Appendix 1: Search Strategies
(Practice Guideline[pt]) AND ("abdomen, acute"[MeSH] OR "appendicitis"[MeSH] OR "appendectomy"[MeSH] OR "appendix"[MeSH] OR (acute AND (abdome* OR abdomi*) AND pain) OR appendic* OR appendec* OR appendicec* OR appendix OR ((non?specific) AND (abdome* OR abdomi*) AND pain) OR nsap OR RLQ pain OR (right AND lower AND (quarter OR quadrant) AND pain) OR (acute AND abdominal AND pain) OR AAP)
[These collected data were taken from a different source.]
section
/-! Proofs about the accessors (43_access.md): what each answers, given once, and that the Channel Set is zero and the
failsafe status OK before the first valid frame (R211, R214). -/

open Sys2Proof.Claims

namespace Sys2Proof.Machine

/-! ### What the accessors answer -/

/-- Responding writes the last response and nothing else. -/
theorem State.respond_eq (s : State) (err : Err) (data : RspData) :
    s.respond err data = { s with rsp := some ⟨err, data⟩ } := rfl

section
variable (s : State)

theorem exec_nop : exec .nop s = .next (s.respond .ok .empty) := rfl

theorem exec_rdChannels : exec .rdChannels s = .next (s.respond .ok (.channels s.core.ch)) := rfl

theorem exec_rdFailsafe : exec .rdFailsafe s = .next (s.respond .ok (.failsafe s.core.fs)) := rfl

theorem exec_rdStats :
    exec .rdStats s = .next (s.respond .ok (.stats s.core.nValid s.core.nLost s.core.nResync)) := rfl

theorem exec_rdSync :
    exec .rdSync s = .next (s.respond .ok (.status s.core.sync s.core.cur s.core.oos)) := rfl

theorem exec_reserved : exec .reserved s = .next (s.respond .illegalOp .zero) := rfl

end

/-- An index in range reads its slot. -/
theorem answerSlot_of_lt {idx : ChannelIndex} (h : idx.toNat < 18) (s : State) :
    answerSlot idx s = .next (s.respond .ok (.channel (s.core.ch[idx.toNat]'h))) := by
  have hslot : s.core.slot? idx = some (s.core.ch[idx.toNat]'h) := Vector.getElem?_eq_getElem h
  simp only [answerSlot, hslot, answerWith]

/-- An index out of range reads no slot. -/
theorem answerSlot_of_ge {idx : ChannelIndex} (h : 18 ≤ idx.toNat) (s : State) :
    answerSlot idx s = .next (s.respond .indexRange .zero) := by
  have hslot : s.core.slot? idx = none := Vector.getElem?_eq_none h
  simp only [answerSlot, hslot, State.respondError]

theorem exec_rdChannel (idx : ChannelIndex) (s : State) : exec (.rdChannel idx) s = answerSlot idx s := rfl

theorem exec_rdChannelErr (idx : ChannelIndex) (s : State) : exec (.rdChannelErr idx) s = answerSlot idx s := rfl

/-! ### Before the first valid frame -/

theorem reset_zeroBeforeFirstFrame : ZeroBeforeFirstFrame CoreState.reset := fun _ => ⟨rfl, rfl⟩

theorem CoreState.RecordsKept.nValid {c d : CoreState} (h : c.RecordsKept d) : d.nValid = c.nValid :=
  congrFun h.stat .valid

theorem CoreState.RecordsKept.zeroBeforeFirstFrame {c d : CoreState} (h : c.RecordsKept d)
    (hc : ZeroBeforeFirstFrame c) : ZeroBeforeFirstFrame d := by
  intro hd
  rw [h.ch, h.fs]
  exact hc (h.nValid ▸ hd)

/-- A valid frame makes `nValid` positive; an invalid one writes neither the Channel Set, nor `fs`, nor `nValid`. -/
theorem CoreState.FrameCounted.zeroBeforeFirstFrame {c d : CoreState} {q : List Byte} (h : c.FrameCounted q d)
    (hc : ZeroBeforeFirstFrame c) : ZeroBeforeFirstFrame d := by
  cases h with
  | valid F =>
    intro hd
    rw [CoreState.decodeFrame_nValid] at hd
    exact absurd hd (Nat.succ_ne_zero c.nValid)
  | invalid => exact hc
  | resync => exact hc

theorem step_zeroBeforeFirstFrame {s t : State} (hs : ZeroBeforeFirstFrame s.core) (h : step s = .next t) :
    ZeroBeforeFirstFrame t.core := by
  cases hrst : s.nextInput.rst with
  | true => exact step_core_of_reset hrst h ▸ reset_zeroBeforeFirstFrame
  | false =>
    obtain hkept | ⟨-, -, hcount⟩ := step_records hrst h
    · exact hkept.zeroBeforeFirstFrame hs
    · exact hcount.zeroBeforeFirstFrame hs

/-! ### The obligations -/

/-- Settles O29: a step writes the Channel Set and `fs` only by a reset or together with `nValid + 1`. -/
theorem rdChannelsReturnsChannelSet : Obligations.RdChannelsReturnsChannelSet := by
  refine ⟨fun w hlo hhi => ?_, exec_rdChannels, reset_zeroBeforeFirstFrame, fun s t => step_zeroBeforeFirstFrame,
    fun s hs h0 => ?_, exec_rdChannels State.reset⟩
  · obtain ⟨-, -, hop2, -⟩ := decodeFollowsOpcodeField w
    exact hop2 (by omega)
  · obtain ⟨hch, -⟩ := hs h0
    rw [exec_rdChannels, hch, State.respond_eq]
(("Computerized tomography" OR "Computed tomography" OR "CT" OR enhancement*) OR (Ultrasonography OR Sonography OR US OR ultrasound OR ultra-sound) OR ("MR" OR magnetic resonance OR MRI OR "magnetic resonance imaging"[MeSH]) OR (Radiography[MeSH] OR Tomography, x-ray computed[MeSH] OR Tomography scanners, x-ray computed[MeSH] OR Tomography, spiral computed[MeSH] ) OR ("radionuclide imaging"[Subheading] OR (radionuclide* AND imaging) ) OR laparoscop* OR "laparoscopy"[MeSH Terms] OR skin temperature OR fever OR temperature OR ((McBurney OR obturator OR psoas OR rovsing*) AND (sign OR point) ) OR "acute-phase proteins"[MeSH Terms] OR (urine test OR white blood cell count OR WBC OR leukocyte* OR acute phase proteins) OR (DT OR decision* tools OR decision* support system OR algorithm OR scoring system) OR ( (Alvarado OR Mantrels) AND ( test OR tests OR score OR scores )) OR checklist* OR algorith* OR (slide rule*) OR calculator* OR (score OR scores) OR (practice AND guideline* ) OR (progno* AND (model OR modeling OR models)) OR (decision support system* ) OR computer* OR (decision tree*) OR (decision analy*) OR (decision aid*) OR (decision tool*) OR (advisory AND (system OR systems)) OR nomogram* OR expert system$ OR neural network* OR artificial intellig* OR machine learning OR Bayes* OR "decision support systems, clinical"[MeSH] OR "decision support systems, management"[MeSH] OR "decision support techniques"[MeSH] OR "artificial intelligence"[MeSH] OR "decision making, computer assisted"[MeSH] OR "medical informatics"[MeSH] OR "information systems"[MeSH] OR "decision making"[MeSH] OR "Reminder Systems"[MeSH] OR "Hospital Information Systems"[MeSH] OR "Management Information Systems"[MeSH] OR "Medical Records Systems, Computerized"[MeSH] OR "Computers"[MeSH] OR (information system*) OR informatic*) AND ("abdomen, acute"[MeSH] OR "appendicitis"[MeSH] OR "appendectomy"[MeSH] OR "appendix"[MeSH] OR (acute AND (abdome* OR abdomi*) AND pain) OR appendic* OR appendec* OR appendicec* OR appendix OR ((non?specific) AND (abdome* OR abdomi*) AND pain) OR nsap OR RLQ pain OR (right AND lower AND (quarter OR quadrant) AND pain) OR (acute AND abdominal AND pain) OR AAP)
(appendicitis OR appendix OR appendiceal OR appendi* OR appendect*) AND systematic[sb]
Note:these search strings are designed for use in PubMed. They will be modified as needed for use in other databases we plan to search (see the Methods section of this protocol).